Financer son projet immobilier au Portugal quand on est jeune
Si le principal obstacle n’est plus forcément de réunir un apport, il reste à convaincre une banque que l’on sera capable de rembourser un crédit pendant trente ou quarante ans ! En effet, la garantie de l’État ne remplace pas l’analyse du risque : l’établissement bancaire continue de vérifier les revenus, la stabilité professionnelle et le niveau d’endettement du ménage.
Le premier élément examiné par une banque est la situation professionnelle de l’emprunteur. Les salariés en contrat à durée indéterminée présentent les profils les plus rassurants. Les travailleurs indépendants ou les salariés en contrat précaire peuvent avoir davantage de difficultés à emprunter, même avec des revenus confortables. Les banques leur demandent généralement plusieurs années d’historique de revenus et appliquent des critères plus stricts.
L’autre critère essentiel est la taxa de esforço – le taux d’effort. Il s’agit de la part des revenus mensuels consacrée au remboursement des crédits. Au Portugal, les banques considèrent généralement qu’elle ne doit pas dépasser 35 % à 40 % des revenus du ménage. Au-delà de cette fourchette, l’obtention d’un crédit devient plus compliquée, voire impossible. Une personne gagnant 2 000 euros nets par mois ne devrait donc pas consacrer plus de 700 à 800 euros au remboursement de son prêt immobilier.
Constituer son dossier demande également un minimum de préparation. La plupart des banques exigent les trois derniers bulletins de salaire, les dernières déclarations d’impôts, les relevés bancaires récents, des attestations d’absence de dette délivrées par l’administration fiscale et la Sécurité sociale, ainsi qu’un justificatif de résidence fiscale au Portugal. Pour bénéficier de la garantie publique, il faut en outre être âgé de 35 ans au plus, acheter sa première résidence principale et ne pas dépasser le plafond de revenu fixé par le gouvernement.

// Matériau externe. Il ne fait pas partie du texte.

theorem witness_AddressOperandsAreMasked : (listening []).fsm ≠ .unattached ∧
    (listening []).devref = some ⟨1⟩ ∧ (listening []).Fair := by decide

/-- The write answered Ok and the read answered with the value the file then holds (95 §1.1). -/
theorem witness_WriteThenReadGivesTheValueBack :
    (listening [got 0, got 0x77]).fsm ≠ .unattached ∧
    (listening [got 0, got 0x77]).devref = some ⟨1⟩ ∧ (listening [got 0, got 0x77]).Fair ∧
    (listening [got 0, got 0x77]).nthXfer 0 = .ok 0x0E 0 ∧
    (listening [got 0, got 0x77]).nthXfer 1 = .ok 0x0E
      ((RegFile.replay (Vector.replicate 32 0) [.xfer ⟨1⟩ 0x33 0x77]).value 0x13) := by
  decide +kernel

theorem witness_ReadFrameIsOneTransfer : State.reset.devref = none ∧
    ((attached [got 5]).devref = some ⟨1⟩ ∧ (attached [got 5]).Fair ∧
      (attached [got 5]).xferAnswer = .ok 0x0E 5) ∧
    ((attached [.err]).devref = some ⟨1⟩ ∧ (attached [.err]).Fair ∧
      (attached [.err]).xferAnswer = .err) := by decide

theorem witness_WriteFrameIsOneTransfer : State.reset.devref = none ∧
    (attached []).devref = some ⟨1⟩ ∧ (attached []).Fair := by decide

/-- Channels 125 and 126. -/
theorem witness_BusyTestTestsOneChannel : (configured []).fsm ≠ .listening ∧
    ((listening []).fsm = .listening ∧ (listening []).devref = some ⟨1⟩ ∧ (listening []).Fair) ∧
    126 ≤ (126 : Byte).toNat ∧ (125 : Byte).toNat ≤ 125 := by decide

/-- The two ends of the operands' range. -/
theorem witness_WindowSelectsItsChannelsInOrder : (0 ≤ 255 ∧ 255 ≤ 255) ∧
    (windowChannels 255 255).length = 0 ∧ (windowChannels 125 255).length = 1 := by decide +kernel

theorem witness_SweepCountsBusyChannelsOnce : (configured []).fsm ≠ .listening ∧
    (listening []).fsm = .listening ∧ (listening []).devref = some ⟨1⟩ ∧ (listening []).Fair := by
  decide

theorem witness_SweepOf100And50TouchesChannels100To125 : (listening []).fsm = .listening ∧
    (listening []).devref = some ⟨1⟩ ∧ (listening []).Fair := by decide

theorem witness_CycleCountsTheSweepsThatFoundEachChannelBusy : (configured []).fsm ≠ .listening ∧
    ((listening []).fsm = .listening ∧ (listening []).devref = some ⟨1⟩ ∧ (listening []).Fair ∧
      (listening []).cfg.wellFormed = true) := by decide

/-- Channels 125 and 126. -/
theorem witness_ReadHitAnswersTheCounter :
    (125 : Byte).toNat < 126 ∧ 126 ≤ (126 : Byte).toNat := by decide

/-- One instruction of each kind the statement tells apart, which goes on. -/
theorem witness_OnlyScansAndClearsWriteTheTable :
    (∃ t, exec (.readHit 7) State.reset = .next t) ∧
    (∃ t, exec (.sweep 7 1) (listening (test1 1)) = .next t) ∧
    (∃ t, exec .clearTable (listening []) = .next t) := ⟨⟨_, rfl⟩, ⟨_, rfl⟩, ⟨_, rfl⟩⟩

theorem witness_CountersGrowOnlyWhereTheirChannelWasTested :
    ∃ t, step (presented 0x70070100 (listening (test1 1))) = .next t := ⟨_, rfl⟩

theorem witness_CommandsWaitAtLeastTheirBounds :
    ((configured []).devref = some ⟨1⟩ ∧ (configured []).Fair ∧ (configured []).fsm = .configured) ∧
    ((listening []).devref = some ⟨1⟩ ∧ (listening []).Fair ∧ (listening []).fsm = .listening ∧
      (125 : Byte).toNat ≤ 125) := by decide

theorem witness_EveryStepIssuesBoundedlyManyEvents :
    ∃ t, step (presented 0x30000000 (configured [got 0])) = .next t := ⟨_, rfl⟩

/-- A state that is not the reset state, and a step of it that moves the bring-up state. -/
theorem witness_EveryStepKeepsTheBringupInvariant :
    BringupInv (presented 0x30000000 (configured [got 0])) ∧
    ∃ t, step (presented 0x30000000 (configured [got 0])) = .next t ∧ t.fsm = .listening :=
  ⟨bringupInv_of (by decide) (by decide) (by decide), _, rfl, by decide⟩

theorem witness_EveryStepIssuesOnlyPermittedEvents :
    EventsPermitted (presented 0x30000000 (configured [got 0])) ∧
    ∃ t, step (presented 0x30000000 (configured [got 0])) = .next t ∧ t.events ≠ [] :=
  ⟨fun _ h => (List.not_mem_nil h).elim, _, rfl, by decide⟩

theorem witness_EveryStepKeepsTheResponseShape :
    ResponseShape (presented 0xC0000000 (listening [])) ∧
    ∃ t, step (presented 0xC0000000 (listening [])) = .next t ∧ t.resp ≠ 0 :=
  ⟨⟨by decide, by decide⟩, _, rfl, by decide⟩

theorem witness_BringupStateNeverDecreases :
    ∃ t, step (presented 0x30000000 (configured [got 0])) = .next t ∧
      (presented 0x30000000 (configured [got 0])).hostIn.head? ≠ some .reset ∧
      exec .powerUp (configured [got 0]) ≠ .next (configured [got 0]) := by
  refine ⟨_, rfl, by decide, fun h => ?_⟩
  have := congrArg (fun o => (next? o).map (·.fsm)) h
  revert this
  decide

/-- ATTACH answered Ok; a state that meets the invariant; a reset. -/
theorem witness_DeviceReferenceIsWrittenOnlyByAttach :
    (∃ t, exec .attach (fresh (.ok ⟨1⟩)) = .next t) ∧ BringupInv (fresh (.ok ⟨1⟩)) ∧
    (∃ t, step { listening [] with hostIn := [.reset] } = .next t) :=
  ⟨⟨_, rfl⟩, ⟨by decide, by decide, by decide⟩, _, rfl⟩

theorem witness_FailureFlagsStaySetUntilReset :
    ∃ s t : State, step s = .next t ∧ s.hostIn.head? ≠ some .reset ∧ s.attachFail = true ∧
      s.rdFail = true ∧ s.wrFail = true :=
  ⟨{ presented 0xB0000000 (listening []) with attachFail := true, rdFail := true, wrFail := true },
    _, rfl, by decide⟩

theorem witness_ConfigurationIsNeverWritten :
    ∃ t, step { stuckState with hostIn := [.reset] } = .next t := ⟨_, rfl⟩

/-- A call that is answered, and one that is not. -/
theorem witness_EveryCommandAnswersOnceOrStaysBusy :
    (isCommand .attach = true ∧ (fresh .err).Fair) ∧
    ¬ ({ fresh .err with hangAfter := some 0 } : State).Fair := by decide

theorem witness_UnansweredCallLeavesTheCommandInProgress :
    ∃ (i : Instr) (s : State), alwaysCalls i = true ∧ allowedIn i s.fsm = true ∧ BringupInv s ∧
      s.hangAfter = some 0 :=
  ⟨.busyTest 125, { listening [] with hangAfter := some 0 }, by decide, by decide,
    bringupInv_of (by decide) (by decide) (by decide), rfl⟩

theorem witness_BusyInstanceStaysBusy : stuckState.cfg.wellFormed = true ∧
    stuckState.busy = true ∧ stuckState.hostIn.head? ≠ some .reset := by decide
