-- ==== Sys2Proof/Syntax.lean ====
section
/-!
DEFINITION. The commands of the SX96: one constructor of `Instr` per row of the opcode table, with the operands of each.
Some commands are writes and reads of the host, some are external events (an edge at a ball, a frame at a link, a supply that
fails), and some are events of the block's own engines (a compare that fires, a queued frame that starts). Operands carry what
comes from outside: the host path, an address, a value, a level, a measured quantity.
-/
namespace Sys2Proof

/-- The two host paths (R32, chapter 12): PCIe and SPI. Each has its own shadows, held words and fence. -/
inductive Path where
  | pcie | spi
  deriving DecidableEq, Repr


/-- What the ECC of the SRAM or of the MRAM finds in the words that a command reads (R371, R375): nothing, an error that it corrects, or
one that it cannot correct. Mark: DESIGN CHOICE, log entry 83. -/
inductive Ecc where
  | ok | corrected | bad
  deriving DecidableEq, Repr

/-- Where a FREEZE or a THAW of `FRZ_CMD` comes from (R376): a host path, or the JTAG vendor debug port. -/
inductive FrzPort where
  | host (p : Path)
  | jtag
  deriving DecidableEq, Repr

/-- How an SPI frame arrives (R300, R303): whole words, an end within a further word, or an instruction that is none of R301's. -/
inductive SpiForm where
  | whole | torn | unknown
  deriving DecidableEq, Repr

/-- An SPI read frame as it arrives: whether its data come too late (R302), and its form (R300, R303). -/
structure SpiReadForm where
  late : Bool
  form : SpiForm
  deriving DecidableEq, Repr

/-- The MSI-X control of the function (R249): its enable and its function mask. -/
structure MsixCtl where
  enable : Bool
  fmask : Bool
  deriving DecidableEq, Repr

/-- What the host's configuration requests set in the function beside Bus Master Enable and MSI-X (R297): BAR0, Max Payload Size (128 or
256 bytes), Max Read Request Size (128 to 512 bytes), extended tags, ASPM L1, the completion timeout value (ranges A and B), and the masks and
severities of Advanced Error Reporting. Mark: DESIGN CHOICE, log entry 66. -/
structure PcieCfg where
  bar0 : BitVec 64
  payload : Fin 2
  readReq : Fin 3
  extTag : Bool
  aspmL1 : Bool
  cplTo : Fin 16
  aerMask : Word
  aerSev : Word
  aerCor : Word
  deriving DecidableEq, Repr

/-- The content of a DELAY_REQ (R277): T3, in ns and subs, and the exchange's number. -/
structure DelayAsk where
  t3Ns : BitVec 64
  t3Sub : BitVec 6
  num : BitVec 8
  deriving DecidableEq, Repr

/-- What every received Ewerlink frame carries in its header (R264). `wire` is `none` where the bytes of the row's own frame arrive, as R264
and R265 lay them out; where the line has changed them, it is the bytes, CRC included, that arrive in their place. -/
structure FrameHead where
  wire : Option (List Byte)
  src : Fin 1024
  hops : Fin 32
  dst : Fin 1024
  conf : Bool
  deriving DecidableEq, Repr

/-- A received BEACON (R264, R265). -/
structure Beacon where
  t1Ns : BitVec 64
  t1Sub : BitVec 6
  prio : BitVec 8
  rootId : Fin 1024
  rootUid : BitVec 64
  depth : Fin 32
  rseq : BitVec 16
  uid : BitVec 64
  qual : Bool
  up : Bool
  deriving DecidableEq, Repr

/-- What a recalibration measures of a bank (R47): element delay in 1/16 ps, raw codes per tick, and the positions of the raw codes in subs. -/
structure BankMeas where
  b : Fin 12
  elem : BitVec 8
  span : BitVec 8
  bins : List (BitVec 6)
  deriving DecidableEq, Repr

/-- What the health block measures of a Gaffer (R98, R113): the microword rate in M/s, and the wake delivery, ephemeris accept and compare
handshake times of its replica paths, together, in subs. -/
structure GafMeas where
  rate : BitVec 16
  paths : BitVec 16
  deriving DecidableEq, Repr

/-- What a delay monitor reads (R372). -/
structure Monitor where
  raw : BitVec 16
  deriving DecidableEq, Repr

/-- A section of a configuration image (R332): pool KB of the Gaffers and of the rings, microwords from an address, bytes from an
offset of the SRAM window, register writes, user calibration words, a strobe, locks. -/
inductive ImgSection where
  | layout (gaf : List (BitVec 8)) (ring : BitVec 16) (heads : Bool)
  | cstore (e : Fin 8) (first : Nat) (ws : List (BitVec 144))
  | sram (ofs : Nat) (bytes : List Byte)
  | regs (writes : List (Word × Word))
  | calu (writes : List (Word × Word))
  | apply (m : BitVec 8)
  | lock (m : BitVec 12)
  deriving DecidableEq, Repr

/-- What a slot's bytes say (R331, R332): whether its first check passes, the fields of its header, whether its digest and MAC
are right, its sections, and whether they tile the image with no reserved TYPE or bit. Mark: DEDUCED, log entry 77. -/
structure SlotImage where
  headerOk : Bool
  gen : Word
  length : Word
  hmac : Bool
  relhold : Bool
  subsys : Word
  digest : BitVec 256
  digestOk : Bool
  macOk : Bool
  tiled : Bool
  sections : List ImgSection
  deriving DecidableEq, Repr
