-- ==== Sys2Proof/Machine/Fields.lean ====
section
/-!
DEFINITION. Names of the registers (`R.…`, bus offsets) and of their fields (`F.…`), as the register maps of the spec give them.
-/
namespace Sys2Proof.Machine
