-- ==== Sys2Proof/Machine/Table.lean ====
section
/-!
DEFINITION. Sparse tables: lists of (key, value) pairs with strictly rising keys. Registers, memories and every
other collection that is mostly at its reset contents is held as one. A table that has a default (`get`, `set`) lists no
entry equal to the default, so that equal contents are equal data.
-/
namespace Sys2Proof.Machine

/-- A sparse table: (key, value) pairs in rising key order. -/
abbrev Tbl (α : Type) := List (Nat × α)

/-- The value listed at a key. -/
def tblFind {α : Type} : Tbl α → Nat → Option α
  | [], _ => none
  | (k, v) :: t, a => if k = a then some v else tblFind t a

/-- List a value at a key, in place of any value listed there. -/
def tblPut {α : Type} : Tbl α → Nat → α → Tbl α
  | [], a, x => [(a, x)]
  | (k, v) :: t, a, x =>
    if a < k then (a, x) :: (k, v) :: t
    else if a = k then (a, x) :: t
    else (k, v) :: tblPut t a x

/-- Unlist a key. -/
def tblDel {α : Type} : Tbl α → Nat → Tbl α
  | [], _ => []
  | (k, v) :: t, a => if k = a then tblDel t a else (k, v) :: tblDel t a

/-- The contents at a key, where `d` gives what an unlisted key reads as. -/
def tblGet {α : Type} (d : Nat → α) (t : Tbl α) (a : Nat) : α := (tblFind t a).getD (d a)

/-- Write the contents at a key; writing what an unlisted key reads as removes the entry. -/
def tblSet {α : Type} [DecidableEq α] (d : Nat → α) (t : Tbl α) (a : Nat) (x : α) : Tbl α :=
  if x = d a then tblDel t a else tblPut t a x

/-- Every key of the table lies above `b`, and the keys rise strictly. -/
def tblAbove {α : Type} : Nat → Tbl α → Bool
  | _, [] => true
  | b, (k, _) :: t => decide (b < k) && tblAbove k t

/-- The keys rise strictly. -/
def tblSorted {α : Type} : Tbl α → Bool
  | [] => true
  | (k, _) :: t => tblAbove k t

/-- The canonical form: strictly rising keys, and no entry equal to what an unlisted key reads as. -/
def tblWf {α : Type} [DecidableEq α] (d : Nat → α) (t : Tbl α) : Bool :=
  tblSorted t && t.all (fun e => decide (e.2 ≠ d e.1))

end Sys2Proof.Machine
end

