/-- Hand a record of a source 0–127 to the record writer, its flags being those of the moment of its stamp (R233). -/
def State.emitFl (s : State) (type src t fl : Nat) (w4 w5 w6 w7 : Word) : State :=
  ((s.faultLog type src t fl w4 w5 w6 w7).recordKick type src).emitTo (s.routeOf src type) type src t fl w4 w5 w6 w7

/-- Hand a record of a source 0–127 to the record writer, with COARSE as the spine stands (R52, R233). -/
def State.emit (s : State) (type src t flags : Nat) (w4 w5 w6 w7 : Word) : State :=
  s.emitFl type src t (flags + s.coarseFlag) w4 w5 w6 w7

/-- The record writer works at its ceiling (R25); with nothing handed over and not yet written it does not. Mark: DESIGN CHOICE, log entry 17. -/
def State.atCeil (s : State) : Bool := !s.recq.isEmpty && Config.atCeiling s.recq.length

/-! ### ECC errors (R371, R375) -/

/-- An uncorrectable error that a reader met: in the SRAM, or in the MRAM. Mark: DESIGN CHOICE, log entry 83. -/
def State.eccBad (s : State) (mram : Bool) (ofs : Nat) : State :=
  let s0 := ((s.rsat F.HL_ECC_UNCORR 1).setReg R.HL_ECCADDR (word (ofs + 2 ^ 31 * b2n mram))).evt F.HL_EVT_ECC_U_S
  let s1 := if mram then s0.evt F.HL_EVT_MRAM_S else s0
  s1.emit 0x22 105 s1.now flFault (word (1 + 2 * b2n mram)) (word ofs) 0 0

/-- An SRAM error that is corrected and written back: counted, and recorded with CREC = 1. Mark: DESIGN CHOICE, log entry 83. -/
def State.eccCorr (s : State) (ofs : Nat) : State :=
  let s1 := (s.rsat F.HL_ECC_CORR 1).evt F.HL_EVT_ECC_C_S
  if s1.ron F.HL_CTRL_CREC then s1.emit 0x22 105 s1.now 0 0 (word ofs) 0 0 else s1

/-- Offset of an error in some words of the SRAM window that a reader takes together: in which of them is a free value. -/
def State.eccOfs (s : State) (ofs words : Nat) : Nat := ofs + (if words ≤ 1 then 0 else 4 * (Config.eccWord s.free % words))

/-- What ECC reports of some words of the SRAM window that a reader takes together. Mark: DESIGN CHOICE, log entry 83. -/
def State.eccRead (s : State) (ecc : Ecc) (ofs words : Nat) : State :=
  match ecc with
  | .ok => s
  | .corrected => s.drawn.eccCorr (s.eccOfs ofs words)
  | .bad => s.drawn.eccBad false (s.eccOfs ofs words)

/-! ### Thread wakes (R102, R103) -/

/-- Set a wake bit of a thread; a parked thread whose wait it ends becomes READY. Mark: DEDUCED, log entry 43. -/
def State.wake (s : State) (e : Fin 8) (n : Fin 16) (bit : Nat) : State :=
  let t := s.thr e n
  if nbit t.pend.toNat bit then s.modThr e n (fun t => { t with coal := min (t.coal + 1) 255 })
  else
    let ends := decide (t.state = .parked) &&
      (match t.park with | .none => false | .wait => nbit t.mask.toNat bit | .space _ => bit == 10)
    s.modThr e n (fun t =>
      let t := { t with pend := t.pend ||| BitVec.ofNat 16 (2 ^ bit) }
      if ends then { t with state := .ready, readySince := some s.now, wokenAt := if t.cls = 0 then some s.now else none }
      else t)

/-- The Gaffer and the bound thread that serve a channel (chapter 05). -/
def gafOf (c : Fin 96) : Fin 8 := ⟨c.val / 12, by omega⟩
def thrOf (c : Fin 96) : Fin 16 := ⟨c.val % 12, by omega⟩

/-- Wake the thread bound to a channel. -/
def State.wakeCh (s : State) (c : Fin 96) (bit : Nat) : State := s.wake (gafOf c) (thrOf c) bit

/-- Space freed in a resource ends the SPACE waits of the Gaffer's threads that are parked for that resource (R102, R135). -/
def State.wakeSpace (s : State) (e : Fin 8) (of : SpaceOf) : State :=
  (List.finRange 16).foldl (fun s n => if (s.thr e n).state = .parked ∧ (s.thr e n).park = .space of then s.wake e n 10 else s) s

/-- Record space is free again (R102, R135). -/
def State.wakeWriter (s : State) : State := (List.finRange 8).foldl (fun s e => s.wakeSpace e .writer) s

end Sys2Proof.Machine
end

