/-- The armed edges that belong to the pass of the first one: each lies behind the one before it in the same pass of the same body. -/
def passEdges (a : FifoArmed) : List FifoArmed → List FifoArmed
  | [] => []
  | b :: rest =>
    if a.before.body = b.before.body ∧
        (a.before.idx < b.before.idx ∨ (a.before.idx = b.before.idx ∧ a.before.reps < b.before.reps)) then b :: passEdges b rest
    else []

/-- A position in the last pass of its body. -/
def FifoPos.lastPass (p : FifoPos) : FifoPos := { p with body := p.body.map (fun b => { b with passes := 0 }) }

/-- BREAK: the pass in progress, that of the first edge not yet fired, is the last one (R69, R87); in the last pass it changes nothing
(R91). The armed edges of the pass stay armed, wherever CATCH or a hold has put them; an edge already armed for a pass that does not come is
armed no more. A train that does not run keeps its passes. Mark: DESIGN CHOICE, log entry 89. -/
def State.fifoBreak (s : State) (c : Fin 96) : State :=
  let f := s.ch[c].fifo
  if f.state ≠ .run ∨ f.looping.all (fun b => b.passes = 0) then s
  else
    match f.armed with
    | [] => s.modFifo c (fun f => { f with next := f.next.lastPass })
    | a :: rest =>
      let keep := a :: passEdges a rest
      let lost := f.armed.drop keep.length
      let last (b : FifoArmed) : FifoArmed :=
        let loop : Bool := match f.ents[b.before.idx]? with | some e => e.loop | none => false
        { b with before := b.before.lastPass, edge := { b.edge with left := if loop then 0 else b.edge.left } }
      let kept := keep.map last
      let s1 := lost.foldl (fun (s : State) b => s.disarmCmp c (decide (b.unit = 1))) s
      let s2 := kept.foldl (fun (s : State) b => s.modCmp c (decide (b.unit = 1)) (fun x => { x with tag := b.edge.left })) s1
      let next : FifoPos := match kept.getLast? with
        | some b => match fifoEdge f.ents b.before with | some (_, p) => p | none => f.next
        | none => f.next
      let s3 := s2.modFifo c (fun f => { f with armed := kept, next := next, unit := match lost with | b :: _ => b.unit | [] => f.unit })
      State.fifoFill fifoFuel s3 c false []

/-! ### Purges (R112) -/

/-- EPH_PURGE record and event, if anything was removed. -/
def State.ephPurged (s : State) (e : Fin 8) (chan cause n : Nat) : State :=
  if n = 0 then s
  else (s.emit 0x1F 105 s.now 0 (word (e.val + 16 * chan + 256 * cause + 65536 * n)) 0 0 0).evt (F.Ge_EVT_PURGE_S e)

/-- Remove the entries that a predicate names. -/
def State.ephRemove (s : State) (e : Fin 8) (p : EphEnt → Bool) : State :=
  (s.gaf[e].eph.filter p).foldl (fun s x => s.ephDrop e x.slot) s

/-- Gaffer owns compare u under an owner code (R61). -/
def gafferOwns (own : Nat) (u : Nat) : Bool := own = 1 || (own = 3 && u = 1)

/-- An insert of the tick of an owner change comes behind it, and is refused (R112, R147). -/
def State.ephRefused (s : State) (e : Fin 8) (n : Nat) : State :=
  (s.rsat (F.Ge_EPH_CNT_REFUSED e) 1).modThr e ⟨n % 16, by omega⟩ (fun t => { t with ephres := 4 })

/-- A strobe changes OWN: both compares are disarmed without firing, the train stops, and entries that lose their owner go (R61,
R112). A halted or drained train becomes IDLE too, and entries that keep their owner stay, committed again with the next insert. Mark: DESIGN CHOICE, log entry 106. -/
def State.ownChange (s : State) (c : Fin 96) (old new : Nat) : State :=
  let e := gafOf c
  let s1 := (s.disarmCmp c false).disarmCmp c true
  let s2 := s1.modFifo c (fun f => { f with next := f.firedPos, armed := [], catchPin := none })
  let s3 := s2.fifoSet c .idle
  let gone (x : EphEnt) : Bool := !x.timer && x.chan = localOf c && gafferOwns old x.unit && !gafferOwns new x.unit
  let fresh (x : EphEnt) : Bool := gone x && x.tick = s.spine.tick
  let n := (s3.gaf[e].eph.filter (fun x => gone x && !fresh x)).length
  let s3 := (s3.gaf[e].eph.filter fresh).foldl (fun (a : State) x => a.ephRefused e x.thr) s3
  let s4 := (s3.ephRemove e gone).ephPurged e (localOf c) 0 n
  (s4.gaf[e].eph.filter (fun x => !x.timer && x.chan = localOf c && x.committed)).foldl
    (fun (s : State) x => s.ephMod e x.slot (fun z => { z with committed := false })) s4

end Sys2Proof.Machine
end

Concrètement, combien coûte aujourd’hui un achat immobilier ?
Pour un crédit de 250 000 euros sur trente ans, avec un taux d’intérêt d’environ 3 %, la mensualité s’établit à environ 1 050 euros. Avec ce budget, il est encore possible d’acheter un T1 ou un T2 dans certaines communes de la première couronne de Lisbonne, comme Almada, Barreiro ou Amadora. Dans la capitale elle-même, il permet généralement d’acquérir un petit appartement ancien ou nécessitant des travaux.
Pour un crédit de 350 000 euros, il faut compter une mensualité d’environ 1 480 euros. Ce budget ouvre davantage de possibilités : un T2 récent dans des quartiers périphériques de Lisbonne, un T1 dans un quartier intermédiaire comme Arroios ou la Mouraria, ou encore un appartement familial dans des communes bien desservies de la banlieue, comme Odivelas ou Loures. Enfin, un crédit de 500 000 euros représente une mensualité d’environ 2 100 euros. À Lisbonne, cela permet d’acquérir un appartement T2-T3 rénové dans des quartiers intermédiaires comme Arroios, Penha de França ou Campo de Ourique.
Reste enfin la question de la pérennité des mesures de l’État portugais. Celles-ci sont récentes et leur maintien n’est pas assuré. La garantie publique a été conçue comme un dispositif temporaire et les montants initialement prévus devaient couvrir les prêts accordés jusqu’à la fin de l’année 2026, même si le gouvernement a déjà augmenté l’enveloppe face au succès de la mesure. Plusieurs observateurs estiment qu’elle pourrait être prolongée, mais aucune décision n’a encore été officiellement annoncée. Pour les jeunes qui envisagent un achat, le message des professionnels de l’immobilier est simple : si le projet est mûr et que le dossier est solide, c’est probablement le moment d’en profiter.